06-19-2017 05:18 AM
Trying to get our Ubuntu 16 RM server to access the internet behind a proxy but it keeps failing. I did enter the right info (as far as I know) but no success.
I've added as follows on bin/standalone.conf
JAVA_OPTS="$JAVA_OPTS -Dhttp.proxySet=true -Dhttp.proxyHost=http://[our_proxy_ip]:[our_port]"
JAVA_OPTS="$JAVA_OPTS -Dhttps.proxySet=true -Dhttps.proxyHost=http://[our_proxy_ip]:[our_port]"
JAVA_OPTS="$JAVA_OPTS -Dhttp.proxySet=true -Dhttp.proxyHost=http://[our_proxy_ip] -Dhttp.proxyPort=[our_port]"
JAVA_OPTS="$JAVA_OPTS -Dhttps.proxySet=true -Dhttps.proxyHost=http://[our_proxy_ip] -Dhttps.proxyPort=[our_port]"
but neither will make any difference, it keeps failing on getting me access to the internet (for web mining).
Any other ideas on how I can troubleshoot? I cannot find anything else as above so I'm stuck now
06-19-2017 10:37 AM
Indeed, using the '-Dhttp.proxy' parameters is not guaranteed to work depending on the Java version used. A good way to set server proxy details is to do it with a process. I have attached a proxy enforcing process which will directly set RapidMiner Server proxy settings. Please just run the operator included after the server started or prior to your web crawling process. With this operator you can even dynamically set proxy parameters if required, i.e. when there are multiple proxies or you need to turn it on and off.
06-23-2017 12:56 PM - edited 06-23-2017 01:02 PM
@homburg, would you perhaps have any other ideas? This is quite a serious problem for us since it means we can not access the internet. Given that we need RMS to do webmining it is crucial to go online.
If it helps we get the following error message when trying to use a python urllib command with RMS :
<urlopen error [Errno -5] No address associated with hostname>
Note that curling the test url, or calling it in python directly works fine on the server, so we are able to access the internet outside of RMS, just not inside RMS. Also everything else (like apt-get etc) works fine, it is only using RMS to access the internet that fails. Is rapidminer using non default ways to communicate to the internet that might be blocked by our network?
Are there ways I can test the routing when using RMS to access the internet, to see where it get's blocked?
06-23-2017 01:16 PM - edited 06-23-2017 01:19 PM
Well, that is a different situation. When you are running urllib the Python executor tries to directly connect to the given resource, no RapidMiner proxy is involved then (as it would be i.e. you were runing the web mining extension).
In this case please enrich your Python script with a proper proxy config by creating a proxy enabled URL opener.
06-23-2017 04:22 PM
Thanks @homburg, adding the proxy to the python code does the trick indeed.
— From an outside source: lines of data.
theorem State.respond_creditKept (s : State) (p : Port) (rq : RequestFrame) (st : Status) (res : Result) :
    s.CreditKept (s.respond p rq st res) := by
  refine ⟨by simp, fun q => ?_⟩
  rw [State.respond_port]
  split
  next h => exact .inl (by rw [h]; rfl)
  · exact .inl le_rfl

/-- The Port Controller of a port whose oldest request is taken (R123). -/
def PortController.taken (c : PortController) (rq : RequestFrame) (rest : List RequestFrame) : PortController :=
  { c with requestQueue := rest, responseQueue := c.responseQueue ++ [.reserved],
           creditReturn := c.creditReturn + 1, executor := .busy rq }

theorem State.takeRequest_ports (s : State) (p : Port) (rq : RequestFrame) (rest : List RequestFrame) :
    (s.takeRequest p rq rest).ports = s.ports.set p ((s.port p).taken rq rest) := by
  simp [State.takeRequest, State.modifyPort, PortController.taken, State.port]

theorem State.advance_creditKept (s : State) (u : Option Nat) : s.CreditKept (s.advance u) := by
  obtain ⟨d, -, hp⟩ := s.advance_ends u
  refine ⟨by simp, fun q => .inl ?_⟩
  rw [(hp q).claimCredit, PerPort.afterDrain_claimCredit]
  rfl

theorem State.finishHead_creditKept (s : State) (o : JobOutcome) : s.CreditKept (s.finishHead o) := by
  refine ⟨by simp, fun q => .inl ?_⟩
  cases hq : s.maintenance.queue with
  | nil => simp [State.finishHead, hq]
  | cons j rest =>
    rw [State.port, State.finishHead_ports hq, PerPort.afterDrain_claimCredit]
    rfl

theorem PortController.restartRefill_claimCredit (c : PortController) (n : Nat) :
    (c.restartRefill n).claimCredit = c.claimCredit := by
  unfold PortController.restartRefill
  split <;> rfl

/-- A request that runs at once keeps the settings law. -/
theorem DirectAct.settingsLaw {p : Port} {s : State} {rq : RequestFrame} {c : Instr} {act : State → Reply}
    (h : DirectAct p s rq c act) (hr : rq.body.inRange = true) (hs : s.SettingsLaw) : (act s).state.SettingsLaw := by
  have hrow : ∀ {id n}, rq.body = .settingSet id n → settingInRange id n = true := fun hb => by
    simpa [hb, Request.inRange] using hr
  cases h with
  | attach n m k hb =>
    refine hs.mono ?_
    unfold attachReply
    split
    · unfold State.comeOnlineLinked
      split
      · exact s.comeOnline_creditKept p _ _ _
      · exact (s.comeOnline_creditKept p _ _ _).trans (State.leaveOnline_creditKept _ _ _)
    · exact State.CreditKept.modifyPort s p (.inl le_rfl)
    · exact .of_eq rfl rfl
  | detach hb => exact hs.mono (s.leaveOnline_creditKept p _)
  | evict n hb =>
    refine hs.mono ?_
    unfold evictReply
    split
    · split
      · exact s.leaveOnline_creditKept _ _
      · exact .of_eq rfl rfl
    · exact .of_eq rfl rfl
  | abort id =>
    refine hs.mono ?_
    unfold abortReply
    split
    · exact .of_eq rfl rfl
    split
    · split
      · exact s.finishHead_creditKept _
      · exact .of_eq rfl rfl
    split
    · split
      · exact .of_eq (by simp) (by simp)
      · exact .of_eq rfl rfl
    · exact .of_eq rfl rfl
  | timebaseDivider n hb =>
    exact ⟨Settings.InRange.row (p := p) hs.range (hrow hb) (.timebaseDivider n), hs.credit⟩
  | sweepInterval n hb => exact ⟨Settings.InRange.row (p := p) hs.range (hrow hb) (.sweepInterval n), hs.credit⟩
  | transferTimeout n hb => exact ⟨Settings.InRange.row (p := p) hs.range (hrow hb) (.transferTimeout n), hs.credit⟩
  | creditCapacity n hb =>
    refine ⟨Settings.InRange.row (p := p) hs.range (hrow hb) (.creditCapacity n), fun q => ?_⟩
    simp [setCreditCapacity, State.port]
  | refillAmount n hb => exact ⟨Settings.InRange.row (p := p) hs.range (hrow hb) (.refillAmount n), hs.credit⟩
  | refillInterval n hb =>
    refine ⟨Settings.InRange.row (p := p) hs.range (hrow hb) (.refillInterval n), fun q => ?_⟩
    have := hs.credit q
    simpa [setRefillInterval, State.port, PerPort.map_get, PortController.restartRefill_claimCredit] using this
  | sweep | purge | clear | settingGet | leaseTake | leaseRenew | leaseDrop | statRead | statTake | keepalive | unknown
  | jobStatus | unknownSetting | statReadSession =>
    refine hs.mono (.of_eq ?_ ?_)
    all_goals
      simp only [sweepReply, purgeReply, enqueueReply, settingGetReply, leaseTakeReply, leaseRenewReply, leaseDropReply,
        statReadReply, statTakeReply, sessionReply]
      repeat' split
      all_goals simp [refuse]

/-- A request in its grant keeps the settings law. -/
theorem GrantedAct.settingsLaw {p : Port} {v : View} {rq : RequestFrame} {c : Instr} {u : Option Nat}
    {act : State → Reply} (h : GrantedAct p v rq c u act) {s : State} (hr : rq.body.inRange = true)
    (hs : s.SettingsLaw) : (act s).state.SettingsLaw := by
  rcases h.acts s with ha | ⟨_, _, _, _, _, _, _, _, _, _, _, _, _, _, _, _, ha⟩ | ⟨x, _, hb, -, ha⟩
    | ⟨id, x, q, _, hb, hq, -, ha⟩
  · refine hs.mono ⟨ha.frame .settings (by simp), fun q => .inl ?_⟩
    rcases ha.ports with hp | hp
    · simp [State.port, hp]
    · rw [State.port, hp]
      change ((s.takeCredit p).port q).claimCredit ≤ _
      rw [State.takeCredit, State.port_modifyPort]
      split
      next hqp => rw [hqp]; exact Nat.sub_le _ _
      · exact le_rfl
  · rw [ha]
    exact hs.mono (.of_eq (by simp) (by simp))
  · rw [ha]
    exact ⟨Settings.InRange.hashSeed hs.range (by simpa [hb, Request.inRange] using hr), hs.credit⟩
  · rw [ha]
    exact ⟨Settings.InRange.quota hs.range hq (by simpa [hb, Request.inRange] using hr), hs.credit⟩
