-- ==== Sys2Proof/Machine/State.lean ====
section
/-! DEFINITION. The state of the block as plain data (10_state.md), the reasons a step can stop, and the state after reset
(R180). -/

namespace Sys2Proof.Machine

/-- The result of a command (R12 RESULT, R160). Code 3 is "reserved, never produced" and has no constructor (log 18). -/
inductive CmdResult where
  | ok
  | outOfMemory
  | invalidCommand
deriving DecidableEq, Repr

/-- `S.state` (R24). -/
inductive SchedState where
  | idle
  | armed
  | stopped
  | halted
deriving DecidableEq, Repr

/-- The four stream parameters: the registers SAMPLE_RATE, PERIOD_FRAMES, BUFFER_BYTES and BUFFER_BASE (R14 to R17), and
their latched copies (R23). -/
structure StreamParams where
  rate : Word
  period : Word
  bytes : Word
  base : Word
deriving DecidableEq, Repr

/-- The response that ends a host access (R140). -/
inductive Response where
  /-- `OKAY(value)` of a 32-bit read (R143). -/
  | okayValue32 (v : Word)
  /-- `OKAY(value)` of a 64-bit read (R142). -/
  | okayValue64 (v : CmdWord)
  /-- `OKAY` of a 32-bit write (R143). -/
  | okay
  /-- `OKAY(result)` of a CMD write (R142). -/
  | okayResult (r : CmdResult)
  /-- `BUSERROR` (R141). -/
  | busError
deriving DecidableEq, Repr

/-- One step that the outside world asks for (R2, R44). -/
inductive Input where
  /-- A register access of host master `master` (R2(a)); the tag is the environment's (R172, log 10). -/
  | host (master : Nat) (a : Access)
  /-- TICK, delivered by the period timer (R2(b), R123). -/
  | timer
  /-- The consumer's `MemRead(addr, n)` (R2(c), R5). -/
  | consumer (addr n : Nat)
  /-- Reset (R180; log 15). -/
  | reset
deriving DecidableEq, Repr

/-- What a step shows the outside world besides its events: a response to a master, or bytes to the consumer. -/
inductive Output where
  | response (master : Nat) (r : Response)
  | consumed (addr : Nat) (bytes : List Byte)
deriving DecidableEq, Repr

/-- An entry of the event history (10_state.md section 7): a `MemWrite(addr, n, v)` or a `PERIOD_ELAPSED` (R166). -/
inductive HistoryEvent where
  | sampleWrite (addr n : Nat) (v : Word)
  | periodElapsed
deriving DecidableEq, Repr

/-- Sample memory (R40(b)): its written bytes, addresses strictly rising. An address that is not listed has no value
(I10: its contents are unspecified; log 5). -/
abbrev Memory := List Host.Cell

/-- The state of one block (10_state.md section 7), with its parameters and the steps still to come. -/
structure State where
  /-- The implementation parameters (R1); no step changes them. -/
  cfg : Config
  /-- The waveform table `T`, oldest entry first; `T.count` is its length (R22). -/
  table : List Word
  /-- SAMPLE_RATE, PERIOD_FRAMES, BUFFER_BYTES, BUFFER_BASE (R14 to R17). -/
  regs : StreamParams
  /-- `S.lat_rate`, `S.lat_period`, `S.lat_bytes`, `S.lat_base` (R23). -/
  lat : StreamParams
  /-- `S.state` (R24). -/
  sched : SchedState
  /-- `S.cursor` (R24; 32 bits, log 17). -/
  cursor : Word
  /-- `S.period_count` (R20, R24). -/
  periodCount : Word
  /-- `S.result` (R12, R24). -/
  result : CmdResult
  /-- Sample memory (R40(b)). -/
  mem : Memory
  /-- The event history, oldest first (10_state.md section 7). -/
  history : List HistoryEvent
  /-- The model's own: the steps still to come, in their total order (R44; log 1). -/
  inputs : List Input
  /-- The model's own: what masters and consumer have been given, oldest first (log 11). -/
  outputs : List Output
deriving DecidableEq, Repr

/-- A fault of a step. No step that the spec describes ends in one: its input is an address that does not exist (log 7). -/
inductive Fault where
  /-- A sample-memory access past the last sample address, `2^SAMPLE_ADDR_BITS - 1` (R40(b)). Raised only by a consumer's
  read there, which is no well-formed input (`Input.wf`). Safe (log 7). -/
  | sampleAddressOutside
deriving DecidableEq, Repr

/-- A refusal: the model has no meaning for the input (R6). -/
inductive Refusal where
  /-- An instruction whose arm is not written. No arm answers it. Safe. -/
  | notModelled (mnemonic : String)
  /-- A stream whose region `cfg.windows` does not back: R54 "A model refuses a launch whose region is not backed by
  writable memory" (I15, I18). Raised by ARM where it would start such a stream, and by TICK in a state ARMED over such a
  region. Safe (log 6). -/
  | regionNotBacked
  /-- A fill with `S.lat_rate = 0`, where R101 divides by it: a launch state that ARM's check makes unreachable (R182,
  I15 `refuse`). Raised by TICK. Safe (log 8). -/
  | zeroRateLaunch
deriving DecidableEq, Repr

/-- All four stream parameters zero, their reset value (R180). -/
def StreamParams.zero : StreamParams := ⟨0, 0, 0, 0⟩

/-- The state after reset (R180) of a block with parameters `c`, with no step asked for yet. -/
def State.resetWith (c : Config) : State where
  cfg := c
  table := []
  regs := StreamParams.zero
  lat := StreamParams.zero
  sched := .idle
  cursor := 0
  periodCount := 0
  result := .ok
  mem := []
  history := []
  inputs := []
  outputs := []

/-- The state after reset (R180), for the parameters of `Config.standard` (log 3). -/
def State.reset : State := State.resetWith Config.standard

end Sys2Proof.Machine
end

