-- ==== Sys2Proof/Machine/Codec.lean ====
section
/-! DEFINITION. The waveform codec (40_codec.md): pure total functions on descriptors (R60, R80 to R84). -/

namespace Sys2Proof.Machine

/-- `trunc_N(v) = v mod 2^N` of any integer (R4). -/
def trunc (n : Nat) (v : Int) : Nat := (v % (2 ^ n : Nat)).toNat

/-- `amp(w) = w[6:0]` (R81). -/
def ampOf (w : Word) : BitVec 7 := w.extractLsb' 0 7

/-- `phase(w) = w[15:7]` (R81). -/
def phaseOf (w : Word) : BitVec 9 := w.extractLsb' 7 9

/-- `freq(w) = w[31:16]` (R81). -/
def freqOf (w : Word) : BitVec 16 := w.extractLsb' 16 16

/-- `encode(a, p, f) = trunc_7(a) + 2^7 * trunc_9(p) + 2^16 * trunc_16(f)` (R80), of any integers. -/
def encodeDescriptor (a p f : Int) : Word :=
  BitVec.ofNat 32 (trunc 7 a + 2 ^ 7 * trunc 9 p + 2 ^ 16 * trunc 16 f)

/-- `decode(w)` (R81), as three numbers. -/
def decodeDescriptor (w : Word) : Nat × Nat × Nat := ((ampOf w).toNat, (phaseOf w).toNat, (freqOf w).toNat)

/-- `setAmplitude(w, a)` (R82). -/
def setAmplitude (w : Word) (a : Int) : Word := encodeDescriptor a (phaseOf w).toNat (freqOf w).toNat

/-- `setPhase(w, p)` (R83). -/
def setPhase (w : Word) (p : Int) : Word := encodeDescriptor (ampOf w).toNat p (freqOf w).toNat

/-- `setFrequency(w, f)` (R84). -/
def setFrequency (w : Word) (f : Int) : Word := encodeDescriptor (ampOf w).toNat (phaseOf w).toNat f

end Sys2Proof.Machine
end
Worst case scenario I can fetch now url's this way, but I'm still puzzled on how to get the web operators running as these do offer quite some value also.
I think by now I tried every possible combination with no luck, so any tip or trick that I can use to do some troubleshooting is welcome.
06-24-2017 04:52 PM
Hi @homburg, not sure if it was you or someone else who marked this topic is now solved but I opened it again as it is not really solved.
There is a workaround using python and no longer use the whole web operator set, but that does not fix the problem. I remain unable to use the toolset behind a proxy server and it is still pretty important to understand why so we would be able to use the web crawler logic as intended.
Some questions : the script you provided seems to work fine for the studio setup, but is it also applicable for the actual server? Note that our physical server is not having a studio version installed, these are on other machines. Does that have an impact? The server is nothing but a bare setting running only the server software.
I believe the main components behind the web page extrators are based on crawler4j, and these have the default proxy settings set to null. Do the JBoss setting have an impact on these, or should I use something similar as what you created but addressing the web component code directly? And if so, how would that work?
Note to whomever reading this, do not close this before it is actually solved, thanks!
06-28-2017 12:07 PM - edited 06-28-2017 12:09 PM
Hi @kayman, usually setting these RapidMiner proxy parameters should be sufficient to control web mining extension operators and the proxy used. I have successfully applied proxy parameters in combination with a "Get Page" operator.
You mentioned that your settings work in Studio but not for RM Server. Does you server run inside the same network segment using the same proxy / dialout permissons?